В его устах звучало «завтра»,
Как на устах иных «вчера».
<…> Был дик
Открывшийся с обрыва сектор
Земного шара, и дика
Необоримая рука,
Пролившая соленый нектар
В пространство слепнущих снастей,
На протяженье дней и дней
((I, 185))

У футуриста этот сектор врезается «косыми скулами» в океан, подобно носу корабля. «Скулами» называется нижняя передняя часть корабля. Но здесь скулы принадлежат уже самому океану - железный овал океанского лика. Даль в статье «Нос» отмечает физиогномический характер географических карт: «Замечателен перенос названий частей лица к образованью берегов: устье (уста), губа, нос, лбище, щека».

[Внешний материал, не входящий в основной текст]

-- ==== Sys2Proof/Machine/DriveOps.lean ====
section
/-! DEFINITION. Psiend in a drive: syncs and integration, ranging, repeating, feedback and command frames; the same
integration for a twin follower on the head link (12_psiend_links.md, 13_psiend_cycle.md; R47 to R50, R419 to R450). -/
namespace Sys2Proof.Machine

/-! ### Time at a node (R436 to R440) -/

def isLISTEN : Nat := 0
def isSYNC1 : Nat := 1
def isRANGING : Nat := 2
def isINTEGRATED : Nat := 3

/-- ISTATE (R443). -/
def State.istate (s : State) : Nat := s.fld .netSyncStat fNetSyncStat_ISTATE
/-- The drive takes an integration state. -/
def State.setIstate (s : State) (st : Nat) : State := s.setFld .netSyncStat fNetSyncStat_ISTATE st

/-- L in 1/16 ns. -/
def State.cycLen16 (s : State) : Int := (s.cycLen : Int) * 8
/-- SYNC_TOL in 1/16 ns. -/
def State.syncTol (s : State) : Int := (s.fld .netGrdCfg fNetGrdCfg_SYNC_TOL : Int) * 16

/-- D of a channel in 1/16 ns: a head uses D_A for the head link (DESIGN CHOICE, log entry 41). -/
def State.linkD (s : State) (b : Bool) : Nat :=
  s.fld .netLinkDelay (if b && s.isDrive then fNetLinkDelay_D_B else fNetLinkDelay_D_A)
/-- CORR of the last valid sync of a channel. -/
def State.corrOf (s : State) (b : Bool) : Nat := if b then s.drv.corrB else s.drv.corrA
/-- The channel selected for synchronisation (R440). -/
def State.syncSel (s : State) : Bool := s.flag .netSyncStat fNetSyncStat_SEL

/-- The port of a channel: an uplink of a drive, a head link of a follower. -/
def State.chPort (s : State) (b : Bool) : Nat := if s.isDrive then (if b then 1 else 0) else (if b then 65 else 64)

/-- Fabric ticks by which a node sends ahead of an offset, on a channel (R436) (DESIGN CHOICE, log entry 41). -/
def State.ahead (s : State) (b : Bool) : Nat := (s.linkD b + s.corrOf b) / 32

/-- The next boundary from the exact one, corrected by the rate (R437). -/
def State.driveNext (s : State) : State :=
  let x := s.drv.bndX + s.cycLen16 + s.drv.rate / 16
  { s with bndNext := ((x + 16) / 32).toNat }

/-- Integration ends: back to LISTEN (R437, R438, R442, R448, R450). -/
def State.toListen (s : State) : State :=
  let s := { s with drv := { s.drv with missRun := 0, slipRun := 0, rngA := {}, rngB := {}, frA := none, frB := none,
                                        noCmd := 0, ends := [] } }
  s.setIstate isLISTEN

/-- Ranging of a channel. -/
def State.rng (s : State) (b : Bool) : RngH := if b then s.drv.rngB else s.drv.rngA
/-- Replace the ranging of a channel. -/
def State.setRng (s : State) (b : Bool) (h : RngH) : State :=
  { s with drv := if b then { s.drv with rngB := h } else { s.drv with rngA := h } }

/-- The channel selected: A while its syncs are valid, else B (R440). -/
def State.selectSync (s : State) : State :=
  let a := s.flag .netSyncStat fNetSyncStat_A_OK
  let b := s.flag .netSyncStat fNetSyncStat_B_OK
  s.setFlag .netSyncStat fNetSyncStat_SEL (!a && b)

/-- The node's boundary is placed at an instant in 1/16 ns, with a cycle number (R410, R508). -/
def State.placeNode (s : State) (x : Int) (cycle : Nat) : State :=
  let s := { s with drv := { s.drv with bndX := x, rate := 0 }, bndAt := ((x + 16) / 32).toNat }
  (s.setRegN .timCycle (cycle % 2 ^ 32)).driveNext

/-- The correction by a sync whose boundary falls at x (R437). -/
def State.syncCorrect (s : State) (x : Int) : State :=
  let l := s.cycLen16
  let e := x - s.drv.bndX
  let e := if l < 2 * e then e - l - s.drv.rate / 16 else e
  let s := s.setFld .netSyncStat fNetSyncStat_PHASE_ERR (uns 16 (satS 16 e))
  if (e.natAbs : Int) ≤ s.syncTol then
    ({ s with drv := { s.drv with bndX := s.drv.bndX + e, rate := s.drv.rate + e, slipRun := 0 } }).driveNext
  else
    let s := s.incSat .netSyncStat fNetSyncStat_SLIP
    if 3 ≤ s.drv.slipRun + 1 then s.toListen else { s with drv := { s.drv with slipRun := s.drv.slipRun + 1 } }

/-- Fields of a sync. -/
def syFlags (d : List Byte) : Nat := byteAt d 0
def syCycle (d : List Byte) : Nat := leAt d 1 4
def syCorr (d : List Byte) : Nat := leAt d 5 2
/-- COLD of a sync. -/
def syCold (d : List Byte) : Bool := bitOf (syFlags d) 5

/-- A sync is valid (R410). -/
def syncValid (d : List Byte) (good : Bool) : Bool := good && byteAt d 8 == crc8 (d.take 8) && decide (syCorr d < 0xFFFF)

/-- A valid sync of a channel, whose first bit came at x in 1/16 ns, moves the integration (R437, R440, R443). -/
def State.syncState (s : State) (b : Bool) (d : List Byte) (x : Nat) : State :=
  let bx : Int := (x : Int) - (syCorr d : Int) - (s.linkD b : Int)
  let st := s.istate
  if st = isLISTEN then
    if syCold d then s
    else
      let s := { s with drv := { s.drv with firstCyc := syCycle d, firstAt := x } }
      (s.placeNode bx (syCycle d)).setIstate isSYNC1
  else if st = isSYNC1 then
    let dt := (x : Int) - (s.drv.firstAt : Int) - s.cycLen16
    if syCold d then s.setIstate isLISTEN
    else if syCycle d = s.drv.firstCyc then s
    else if syCycle d = (s.drv.firstCyc + 1) % 2 ^ 32 && decide ((dt.natAbs : Int) ≤ s.syncTol) then
      let s := (s.placeNode bx (syCycle d)).setIstate isRANGING
      { s with drv := { s.drv with missRun := 0, slipRun := 0, rngA := { since := s.cycles }, rngB := { since := s.cycles } } }
    else s.setIstate isLISTEN
  else if b = s.syncSel then s.syncCorrect bx
  else s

Мореходство - образ поэтического самопознания.

Маяковский прекрасно знаком с древней весельной системой навигации. Под начальством кормчего был человек, которого называли pausarius и который регулировал равномерность весельных ударов голосом, ударом молотка или флейтой. Маяковский не был бы футуристом, если бы не превратил знаменитую гамлетовскую флейту в водосточную трубу. Более того, вопрос, объединяющий пение, музыку и урбанистический пейзаж, «А вы / ноктюрн сыграть / могли бы / на флейте водосточных труб?» обращен к Ариону-Пушкину, который, по его же собственному признанию, пел гребцам. И сам Маяковский отвечает на него через десять лет в «Юбилейном», посвященном Пушкину: «Вы б смогли - / у вас хороший слог» (VI, 53).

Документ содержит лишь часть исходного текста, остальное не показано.